(Records from a collection)
=-=-=
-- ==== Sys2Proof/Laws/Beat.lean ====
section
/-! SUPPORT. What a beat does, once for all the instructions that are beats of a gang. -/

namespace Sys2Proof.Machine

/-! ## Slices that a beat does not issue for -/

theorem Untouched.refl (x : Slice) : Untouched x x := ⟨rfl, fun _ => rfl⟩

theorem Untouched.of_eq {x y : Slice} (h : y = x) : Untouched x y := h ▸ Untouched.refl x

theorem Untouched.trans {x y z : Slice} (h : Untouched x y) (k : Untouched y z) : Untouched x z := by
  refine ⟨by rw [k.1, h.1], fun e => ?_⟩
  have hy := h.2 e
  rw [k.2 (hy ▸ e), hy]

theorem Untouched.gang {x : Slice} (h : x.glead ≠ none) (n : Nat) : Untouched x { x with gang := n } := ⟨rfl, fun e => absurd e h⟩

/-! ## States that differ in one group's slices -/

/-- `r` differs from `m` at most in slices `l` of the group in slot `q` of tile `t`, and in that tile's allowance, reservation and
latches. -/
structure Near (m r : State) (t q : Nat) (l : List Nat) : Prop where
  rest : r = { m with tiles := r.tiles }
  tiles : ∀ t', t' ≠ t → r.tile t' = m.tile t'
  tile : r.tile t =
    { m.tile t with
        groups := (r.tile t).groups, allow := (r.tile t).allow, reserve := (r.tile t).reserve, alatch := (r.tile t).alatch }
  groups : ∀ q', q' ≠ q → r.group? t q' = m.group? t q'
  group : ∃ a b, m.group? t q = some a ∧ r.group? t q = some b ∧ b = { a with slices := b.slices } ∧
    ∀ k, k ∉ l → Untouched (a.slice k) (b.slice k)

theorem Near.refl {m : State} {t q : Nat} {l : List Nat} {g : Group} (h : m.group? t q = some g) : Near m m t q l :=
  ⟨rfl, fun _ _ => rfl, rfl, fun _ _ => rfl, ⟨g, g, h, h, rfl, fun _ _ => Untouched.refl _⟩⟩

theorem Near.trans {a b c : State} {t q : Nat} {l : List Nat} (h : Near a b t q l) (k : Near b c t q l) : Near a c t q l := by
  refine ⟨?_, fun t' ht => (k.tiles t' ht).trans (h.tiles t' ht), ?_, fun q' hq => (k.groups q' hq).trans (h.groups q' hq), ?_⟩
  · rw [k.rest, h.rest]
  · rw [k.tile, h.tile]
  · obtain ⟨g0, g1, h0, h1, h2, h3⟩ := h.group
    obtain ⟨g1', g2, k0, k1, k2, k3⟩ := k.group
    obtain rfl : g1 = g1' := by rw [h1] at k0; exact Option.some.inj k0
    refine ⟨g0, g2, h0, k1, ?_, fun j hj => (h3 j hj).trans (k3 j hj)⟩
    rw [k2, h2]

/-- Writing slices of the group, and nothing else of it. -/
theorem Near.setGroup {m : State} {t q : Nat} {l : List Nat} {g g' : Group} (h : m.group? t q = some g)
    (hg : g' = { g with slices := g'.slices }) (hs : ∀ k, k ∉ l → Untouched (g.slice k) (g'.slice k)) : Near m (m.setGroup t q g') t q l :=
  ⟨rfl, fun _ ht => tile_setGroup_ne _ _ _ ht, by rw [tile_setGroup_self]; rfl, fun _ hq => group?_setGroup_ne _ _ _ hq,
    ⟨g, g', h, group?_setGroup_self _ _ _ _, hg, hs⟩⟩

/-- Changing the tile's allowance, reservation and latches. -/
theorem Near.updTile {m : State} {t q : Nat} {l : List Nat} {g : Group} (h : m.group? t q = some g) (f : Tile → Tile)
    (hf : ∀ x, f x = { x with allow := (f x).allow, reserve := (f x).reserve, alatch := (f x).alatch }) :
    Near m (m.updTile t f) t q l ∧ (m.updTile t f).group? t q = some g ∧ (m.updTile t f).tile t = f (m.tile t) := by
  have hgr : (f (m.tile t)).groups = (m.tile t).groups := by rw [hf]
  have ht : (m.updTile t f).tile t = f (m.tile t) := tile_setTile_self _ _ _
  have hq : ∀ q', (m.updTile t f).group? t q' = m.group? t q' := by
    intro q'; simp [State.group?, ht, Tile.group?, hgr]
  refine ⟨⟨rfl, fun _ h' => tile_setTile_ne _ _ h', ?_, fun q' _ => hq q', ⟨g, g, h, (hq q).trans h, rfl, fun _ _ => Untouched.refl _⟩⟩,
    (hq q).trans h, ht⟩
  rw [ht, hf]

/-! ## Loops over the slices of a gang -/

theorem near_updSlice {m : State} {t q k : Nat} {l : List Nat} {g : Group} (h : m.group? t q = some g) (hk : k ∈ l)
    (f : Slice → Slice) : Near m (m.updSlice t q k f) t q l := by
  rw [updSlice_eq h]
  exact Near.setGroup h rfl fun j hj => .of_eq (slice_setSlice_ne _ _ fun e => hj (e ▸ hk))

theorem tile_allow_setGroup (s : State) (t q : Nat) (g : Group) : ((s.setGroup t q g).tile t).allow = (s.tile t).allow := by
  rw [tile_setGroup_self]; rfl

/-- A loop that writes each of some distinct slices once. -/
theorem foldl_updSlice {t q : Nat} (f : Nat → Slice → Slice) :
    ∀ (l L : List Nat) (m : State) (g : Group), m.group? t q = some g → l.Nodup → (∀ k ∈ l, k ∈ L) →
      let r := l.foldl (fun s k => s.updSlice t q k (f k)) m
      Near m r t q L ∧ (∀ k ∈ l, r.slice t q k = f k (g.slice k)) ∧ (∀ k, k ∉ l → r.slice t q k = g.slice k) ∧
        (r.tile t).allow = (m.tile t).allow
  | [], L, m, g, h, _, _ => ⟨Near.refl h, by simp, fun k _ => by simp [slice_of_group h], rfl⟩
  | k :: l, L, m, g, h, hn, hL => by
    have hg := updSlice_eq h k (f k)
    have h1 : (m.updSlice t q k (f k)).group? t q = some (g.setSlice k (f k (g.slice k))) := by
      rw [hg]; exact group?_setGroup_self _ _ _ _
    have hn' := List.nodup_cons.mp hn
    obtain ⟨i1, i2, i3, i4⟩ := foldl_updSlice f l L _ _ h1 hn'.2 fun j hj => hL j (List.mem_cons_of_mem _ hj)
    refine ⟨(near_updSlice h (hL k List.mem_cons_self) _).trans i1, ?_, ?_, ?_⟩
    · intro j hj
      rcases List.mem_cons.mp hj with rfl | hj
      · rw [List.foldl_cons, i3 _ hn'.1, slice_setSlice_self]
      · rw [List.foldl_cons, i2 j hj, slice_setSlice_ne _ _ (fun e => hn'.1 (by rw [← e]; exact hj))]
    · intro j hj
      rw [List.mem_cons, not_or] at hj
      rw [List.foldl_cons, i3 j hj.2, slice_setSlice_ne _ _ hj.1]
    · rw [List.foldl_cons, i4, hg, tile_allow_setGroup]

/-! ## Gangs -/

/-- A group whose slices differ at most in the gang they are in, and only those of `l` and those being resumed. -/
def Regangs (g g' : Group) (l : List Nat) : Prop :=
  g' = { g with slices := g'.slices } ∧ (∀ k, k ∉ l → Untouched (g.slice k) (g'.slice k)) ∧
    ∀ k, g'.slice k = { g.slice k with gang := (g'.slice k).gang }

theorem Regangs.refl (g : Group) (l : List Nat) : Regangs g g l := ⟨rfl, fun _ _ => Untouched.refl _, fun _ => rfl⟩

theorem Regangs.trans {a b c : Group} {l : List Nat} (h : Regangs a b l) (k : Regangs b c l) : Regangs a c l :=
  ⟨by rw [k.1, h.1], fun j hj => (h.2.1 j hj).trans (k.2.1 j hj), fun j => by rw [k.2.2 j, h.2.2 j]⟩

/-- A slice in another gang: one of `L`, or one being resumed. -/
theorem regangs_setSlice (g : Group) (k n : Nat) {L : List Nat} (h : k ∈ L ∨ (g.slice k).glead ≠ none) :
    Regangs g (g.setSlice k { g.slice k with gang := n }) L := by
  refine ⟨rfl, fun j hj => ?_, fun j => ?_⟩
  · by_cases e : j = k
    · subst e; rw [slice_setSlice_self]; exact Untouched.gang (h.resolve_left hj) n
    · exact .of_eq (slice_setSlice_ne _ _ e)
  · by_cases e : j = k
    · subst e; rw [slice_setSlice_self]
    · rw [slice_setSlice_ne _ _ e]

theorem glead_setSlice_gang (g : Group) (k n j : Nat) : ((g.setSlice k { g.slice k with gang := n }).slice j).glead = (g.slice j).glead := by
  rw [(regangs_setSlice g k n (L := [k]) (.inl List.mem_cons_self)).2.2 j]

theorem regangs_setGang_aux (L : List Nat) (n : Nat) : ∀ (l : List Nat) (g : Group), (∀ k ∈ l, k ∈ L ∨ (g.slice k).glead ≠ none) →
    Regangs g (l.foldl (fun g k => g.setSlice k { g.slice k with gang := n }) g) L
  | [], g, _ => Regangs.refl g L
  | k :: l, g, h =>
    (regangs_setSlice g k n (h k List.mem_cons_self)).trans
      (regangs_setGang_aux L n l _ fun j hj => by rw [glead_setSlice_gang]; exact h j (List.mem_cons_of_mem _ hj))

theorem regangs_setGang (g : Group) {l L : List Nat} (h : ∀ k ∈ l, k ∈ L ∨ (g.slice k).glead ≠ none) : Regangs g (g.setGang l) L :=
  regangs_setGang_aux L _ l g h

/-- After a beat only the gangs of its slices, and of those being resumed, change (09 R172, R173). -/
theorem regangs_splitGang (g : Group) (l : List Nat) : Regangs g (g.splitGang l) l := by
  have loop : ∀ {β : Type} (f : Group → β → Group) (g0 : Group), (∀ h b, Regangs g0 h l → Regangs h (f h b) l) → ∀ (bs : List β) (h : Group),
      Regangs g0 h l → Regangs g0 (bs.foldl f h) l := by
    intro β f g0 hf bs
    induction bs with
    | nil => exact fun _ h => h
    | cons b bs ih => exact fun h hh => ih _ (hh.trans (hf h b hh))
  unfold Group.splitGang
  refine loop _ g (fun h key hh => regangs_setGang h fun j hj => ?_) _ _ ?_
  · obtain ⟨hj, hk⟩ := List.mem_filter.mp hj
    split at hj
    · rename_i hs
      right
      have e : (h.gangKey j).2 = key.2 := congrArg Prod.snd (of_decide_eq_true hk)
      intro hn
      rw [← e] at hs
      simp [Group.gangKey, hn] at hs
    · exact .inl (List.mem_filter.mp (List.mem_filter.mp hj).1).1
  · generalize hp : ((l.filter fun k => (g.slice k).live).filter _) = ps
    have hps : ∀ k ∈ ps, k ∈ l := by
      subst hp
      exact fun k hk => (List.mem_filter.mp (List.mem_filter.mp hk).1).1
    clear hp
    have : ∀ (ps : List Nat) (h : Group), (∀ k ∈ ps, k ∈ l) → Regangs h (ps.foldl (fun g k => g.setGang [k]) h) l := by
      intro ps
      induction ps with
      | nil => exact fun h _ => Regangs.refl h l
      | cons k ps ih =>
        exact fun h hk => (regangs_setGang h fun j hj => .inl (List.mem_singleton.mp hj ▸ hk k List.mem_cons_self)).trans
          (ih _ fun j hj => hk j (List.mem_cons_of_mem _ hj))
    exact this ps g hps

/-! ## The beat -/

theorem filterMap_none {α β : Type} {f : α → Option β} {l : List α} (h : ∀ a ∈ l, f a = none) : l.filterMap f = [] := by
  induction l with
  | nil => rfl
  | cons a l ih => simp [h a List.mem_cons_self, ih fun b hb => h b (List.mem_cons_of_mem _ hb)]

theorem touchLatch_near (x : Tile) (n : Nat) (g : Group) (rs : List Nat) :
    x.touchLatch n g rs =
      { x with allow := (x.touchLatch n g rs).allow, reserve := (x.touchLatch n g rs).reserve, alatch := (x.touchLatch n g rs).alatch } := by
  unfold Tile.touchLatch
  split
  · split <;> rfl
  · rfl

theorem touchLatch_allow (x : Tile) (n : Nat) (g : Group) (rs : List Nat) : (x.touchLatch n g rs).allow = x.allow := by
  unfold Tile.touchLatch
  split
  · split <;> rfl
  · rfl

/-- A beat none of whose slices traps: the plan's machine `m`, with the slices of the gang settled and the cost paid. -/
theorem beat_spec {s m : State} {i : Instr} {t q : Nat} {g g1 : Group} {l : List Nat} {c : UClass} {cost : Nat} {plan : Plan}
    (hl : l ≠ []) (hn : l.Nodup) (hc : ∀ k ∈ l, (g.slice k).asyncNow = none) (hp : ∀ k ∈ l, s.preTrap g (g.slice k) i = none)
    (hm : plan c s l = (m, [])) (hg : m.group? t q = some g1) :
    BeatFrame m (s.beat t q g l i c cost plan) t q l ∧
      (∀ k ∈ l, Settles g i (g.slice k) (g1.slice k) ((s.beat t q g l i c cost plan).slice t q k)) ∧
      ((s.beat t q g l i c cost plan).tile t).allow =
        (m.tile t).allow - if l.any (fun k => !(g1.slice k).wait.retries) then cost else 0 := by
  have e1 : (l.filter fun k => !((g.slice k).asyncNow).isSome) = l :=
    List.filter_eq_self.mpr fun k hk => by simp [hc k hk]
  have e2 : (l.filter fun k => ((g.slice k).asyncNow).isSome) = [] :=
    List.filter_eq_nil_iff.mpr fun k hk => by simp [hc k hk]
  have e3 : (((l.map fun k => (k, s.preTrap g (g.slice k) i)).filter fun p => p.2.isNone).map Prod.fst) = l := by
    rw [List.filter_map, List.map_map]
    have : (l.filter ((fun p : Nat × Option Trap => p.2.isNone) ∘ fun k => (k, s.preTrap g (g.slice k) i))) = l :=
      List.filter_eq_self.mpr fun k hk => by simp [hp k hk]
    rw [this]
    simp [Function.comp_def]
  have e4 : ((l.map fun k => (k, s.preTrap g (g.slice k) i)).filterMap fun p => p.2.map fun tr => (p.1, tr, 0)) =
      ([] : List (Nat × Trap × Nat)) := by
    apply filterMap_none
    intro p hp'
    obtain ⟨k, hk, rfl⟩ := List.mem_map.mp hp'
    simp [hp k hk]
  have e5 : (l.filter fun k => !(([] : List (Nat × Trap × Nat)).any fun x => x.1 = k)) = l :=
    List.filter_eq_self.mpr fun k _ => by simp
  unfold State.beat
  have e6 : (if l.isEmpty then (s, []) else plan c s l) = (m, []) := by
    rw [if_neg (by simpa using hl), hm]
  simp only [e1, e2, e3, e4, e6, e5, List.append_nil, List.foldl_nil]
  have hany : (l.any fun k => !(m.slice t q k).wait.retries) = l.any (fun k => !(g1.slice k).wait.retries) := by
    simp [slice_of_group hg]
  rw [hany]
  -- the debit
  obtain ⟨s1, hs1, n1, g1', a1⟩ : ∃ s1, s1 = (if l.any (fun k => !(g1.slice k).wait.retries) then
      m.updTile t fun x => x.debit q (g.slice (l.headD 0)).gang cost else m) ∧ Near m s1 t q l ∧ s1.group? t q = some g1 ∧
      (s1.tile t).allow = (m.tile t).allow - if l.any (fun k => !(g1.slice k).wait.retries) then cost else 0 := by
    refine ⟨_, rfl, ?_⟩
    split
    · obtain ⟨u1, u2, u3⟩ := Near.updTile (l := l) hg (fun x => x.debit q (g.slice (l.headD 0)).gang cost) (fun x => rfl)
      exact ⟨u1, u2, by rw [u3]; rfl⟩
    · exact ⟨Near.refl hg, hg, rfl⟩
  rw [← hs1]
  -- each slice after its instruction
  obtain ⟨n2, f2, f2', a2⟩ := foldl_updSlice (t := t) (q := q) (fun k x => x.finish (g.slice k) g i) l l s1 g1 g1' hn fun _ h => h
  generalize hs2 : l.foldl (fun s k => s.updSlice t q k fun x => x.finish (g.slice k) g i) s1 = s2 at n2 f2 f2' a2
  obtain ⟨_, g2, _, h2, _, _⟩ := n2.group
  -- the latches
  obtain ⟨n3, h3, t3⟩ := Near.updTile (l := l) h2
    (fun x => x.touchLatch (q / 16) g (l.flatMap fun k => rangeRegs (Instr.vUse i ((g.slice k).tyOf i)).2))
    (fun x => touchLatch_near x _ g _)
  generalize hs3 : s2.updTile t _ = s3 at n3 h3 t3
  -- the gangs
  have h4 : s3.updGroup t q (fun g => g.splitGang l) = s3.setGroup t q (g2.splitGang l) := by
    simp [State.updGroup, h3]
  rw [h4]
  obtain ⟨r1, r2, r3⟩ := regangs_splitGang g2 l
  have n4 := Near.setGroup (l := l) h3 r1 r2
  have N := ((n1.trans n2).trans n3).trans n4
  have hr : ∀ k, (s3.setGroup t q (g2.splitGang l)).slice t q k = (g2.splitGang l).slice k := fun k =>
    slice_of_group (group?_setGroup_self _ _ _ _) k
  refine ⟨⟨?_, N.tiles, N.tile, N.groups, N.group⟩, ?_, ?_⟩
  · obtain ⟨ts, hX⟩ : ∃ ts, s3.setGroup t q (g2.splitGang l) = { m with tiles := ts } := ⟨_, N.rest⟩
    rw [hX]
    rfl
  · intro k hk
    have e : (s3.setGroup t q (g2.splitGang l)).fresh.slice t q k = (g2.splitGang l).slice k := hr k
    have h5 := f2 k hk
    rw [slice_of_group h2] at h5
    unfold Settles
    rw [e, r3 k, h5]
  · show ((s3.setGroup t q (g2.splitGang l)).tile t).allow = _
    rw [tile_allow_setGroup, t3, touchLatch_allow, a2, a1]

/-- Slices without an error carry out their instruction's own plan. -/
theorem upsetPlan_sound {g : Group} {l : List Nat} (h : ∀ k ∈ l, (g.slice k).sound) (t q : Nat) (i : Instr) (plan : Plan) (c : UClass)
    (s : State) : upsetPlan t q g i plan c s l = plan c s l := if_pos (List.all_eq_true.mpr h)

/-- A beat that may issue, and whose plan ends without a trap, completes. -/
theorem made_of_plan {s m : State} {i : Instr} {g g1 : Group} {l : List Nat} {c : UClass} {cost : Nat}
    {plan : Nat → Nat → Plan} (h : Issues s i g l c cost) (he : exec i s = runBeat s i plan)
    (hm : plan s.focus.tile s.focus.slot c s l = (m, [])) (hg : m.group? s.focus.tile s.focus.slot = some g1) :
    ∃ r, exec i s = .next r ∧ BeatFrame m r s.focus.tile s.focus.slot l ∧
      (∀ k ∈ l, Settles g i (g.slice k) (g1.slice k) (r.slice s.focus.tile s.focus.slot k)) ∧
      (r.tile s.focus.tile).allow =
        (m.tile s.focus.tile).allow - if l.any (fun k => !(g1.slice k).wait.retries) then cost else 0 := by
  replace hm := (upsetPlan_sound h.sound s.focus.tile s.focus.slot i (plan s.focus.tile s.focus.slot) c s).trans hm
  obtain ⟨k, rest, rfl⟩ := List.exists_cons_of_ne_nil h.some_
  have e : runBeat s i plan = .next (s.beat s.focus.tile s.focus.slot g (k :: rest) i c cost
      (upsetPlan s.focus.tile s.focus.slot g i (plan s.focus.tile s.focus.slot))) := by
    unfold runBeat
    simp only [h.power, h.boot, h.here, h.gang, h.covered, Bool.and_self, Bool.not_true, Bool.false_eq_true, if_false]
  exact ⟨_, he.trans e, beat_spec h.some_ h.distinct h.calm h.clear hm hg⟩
=-=-=
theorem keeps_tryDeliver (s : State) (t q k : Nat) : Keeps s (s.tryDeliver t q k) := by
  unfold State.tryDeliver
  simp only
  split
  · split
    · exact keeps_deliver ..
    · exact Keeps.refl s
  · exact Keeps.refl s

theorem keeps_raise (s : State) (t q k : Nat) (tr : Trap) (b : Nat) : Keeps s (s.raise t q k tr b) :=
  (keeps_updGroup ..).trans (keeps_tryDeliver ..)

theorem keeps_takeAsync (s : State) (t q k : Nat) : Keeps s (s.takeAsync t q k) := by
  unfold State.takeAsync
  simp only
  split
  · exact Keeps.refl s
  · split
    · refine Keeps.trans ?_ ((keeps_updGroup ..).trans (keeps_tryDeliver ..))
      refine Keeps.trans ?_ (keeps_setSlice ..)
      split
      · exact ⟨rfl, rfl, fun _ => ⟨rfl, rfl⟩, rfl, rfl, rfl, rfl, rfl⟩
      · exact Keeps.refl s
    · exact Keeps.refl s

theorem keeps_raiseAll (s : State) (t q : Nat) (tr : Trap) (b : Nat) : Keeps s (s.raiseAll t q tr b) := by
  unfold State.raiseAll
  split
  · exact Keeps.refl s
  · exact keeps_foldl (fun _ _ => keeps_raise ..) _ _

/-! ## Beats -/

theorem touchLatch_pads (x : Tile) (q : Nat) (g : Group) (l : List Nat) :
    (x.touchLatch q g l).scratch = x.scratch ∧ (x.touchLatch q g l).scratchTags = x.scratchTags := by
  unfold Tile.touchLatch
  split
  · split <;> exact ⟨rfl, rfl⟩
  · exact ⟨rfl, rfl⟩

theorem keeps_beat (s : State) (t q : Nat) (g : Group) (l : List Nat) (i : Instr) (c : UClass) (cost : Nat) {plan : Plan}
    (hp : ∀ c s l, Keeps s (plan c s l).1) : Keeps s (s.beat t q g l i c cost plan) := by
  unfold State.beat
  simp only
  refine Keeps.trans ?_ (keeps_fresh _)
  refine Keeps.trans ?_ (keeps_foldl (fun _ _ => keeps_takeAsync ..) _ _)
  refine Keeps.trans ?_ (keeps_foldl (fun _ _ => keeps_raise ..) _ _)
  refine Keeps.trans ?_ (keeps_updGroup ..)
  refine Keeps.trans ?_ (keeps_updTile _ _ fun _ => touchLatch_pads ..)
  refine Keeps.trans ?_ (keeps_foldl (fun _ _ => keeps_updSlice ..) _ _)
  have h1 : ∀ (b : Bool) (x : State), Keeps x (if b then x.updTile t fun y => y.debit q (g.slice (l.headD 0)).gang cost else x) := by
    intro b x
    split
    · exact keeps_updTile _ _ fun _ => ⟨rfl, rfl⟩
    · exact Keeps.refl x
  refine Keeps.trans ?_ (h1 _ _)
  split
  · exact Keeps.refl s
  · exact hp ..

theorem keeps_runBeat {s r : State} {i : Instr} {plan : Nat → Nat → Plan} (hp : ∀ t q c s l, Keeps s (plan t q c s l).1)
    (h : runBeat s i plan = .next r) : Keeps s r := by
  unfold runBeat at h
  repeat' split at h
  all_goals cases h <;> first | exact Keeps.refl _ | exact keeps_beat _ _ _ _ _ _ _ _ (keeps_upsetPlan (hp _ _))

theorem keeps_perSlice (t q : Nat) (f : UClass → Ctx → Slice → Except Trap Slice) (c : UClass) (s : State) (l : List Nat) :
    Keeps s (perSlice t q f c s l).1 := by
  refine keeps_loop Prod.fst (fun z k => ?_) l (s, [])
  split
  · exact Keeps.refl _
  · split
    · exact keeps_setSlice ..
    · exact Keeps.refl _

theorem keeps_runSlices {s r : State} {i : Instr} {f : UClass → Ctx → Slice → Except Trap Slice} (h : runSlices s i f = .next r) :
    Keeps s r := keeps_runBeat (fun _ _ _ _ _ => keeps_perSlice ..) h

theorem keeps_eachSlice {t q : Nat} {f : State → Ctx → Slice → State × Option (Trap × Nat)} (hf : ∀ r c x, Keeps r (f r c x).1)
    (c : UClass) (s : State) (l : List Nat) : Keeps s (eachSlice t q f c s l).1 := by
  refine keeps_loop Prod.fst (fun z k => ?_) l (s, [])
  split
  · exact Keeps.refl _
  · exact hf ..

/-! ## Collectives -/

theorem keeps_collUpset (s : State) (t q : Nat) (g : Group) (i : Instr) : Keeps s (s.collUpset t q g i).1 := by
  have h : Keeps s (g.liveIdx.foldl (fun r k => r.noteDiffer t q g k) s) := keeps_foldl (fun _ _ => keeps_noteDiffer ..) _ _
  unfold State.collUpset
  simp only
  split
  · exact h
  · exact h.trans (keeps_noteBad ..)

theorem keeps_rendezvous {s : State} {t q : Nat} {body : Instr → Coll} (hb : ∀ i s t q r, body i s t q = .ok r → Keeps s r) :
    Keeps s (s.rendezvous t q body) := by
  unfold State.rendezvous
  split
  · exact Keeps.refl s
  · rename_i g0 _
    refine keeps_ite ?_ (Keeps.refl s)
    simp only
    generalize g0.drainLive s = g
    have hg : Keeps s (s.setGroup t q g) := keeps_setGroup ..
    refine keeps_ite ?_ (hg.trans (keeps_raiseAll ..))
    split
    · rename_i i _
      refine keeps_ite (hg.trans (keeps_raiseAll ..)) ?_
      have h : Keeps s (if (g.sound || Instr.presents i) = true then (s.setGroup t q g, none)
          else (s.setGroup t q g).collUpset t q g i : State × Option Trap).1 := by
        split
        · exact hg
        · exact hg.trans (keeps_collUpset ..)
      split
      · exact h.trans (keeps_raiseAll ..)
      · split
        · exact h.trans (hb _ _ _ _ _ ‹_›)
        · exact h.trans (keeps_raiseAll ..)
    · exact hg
=-=-=
#### [WHAT THIS TASK INVOLVES]
Above are some records. Copy each of their lines that holds the string "most".

#### [RESPONSE BELOW]
/-- `r` differs from `m` at most in slices `l` of the group in slot `q` of tile `t`, and in that tile's allowance, reservation and
/-- A group whose slices differ at most in the gang they are in, and only those of `l` and those being resumed. -/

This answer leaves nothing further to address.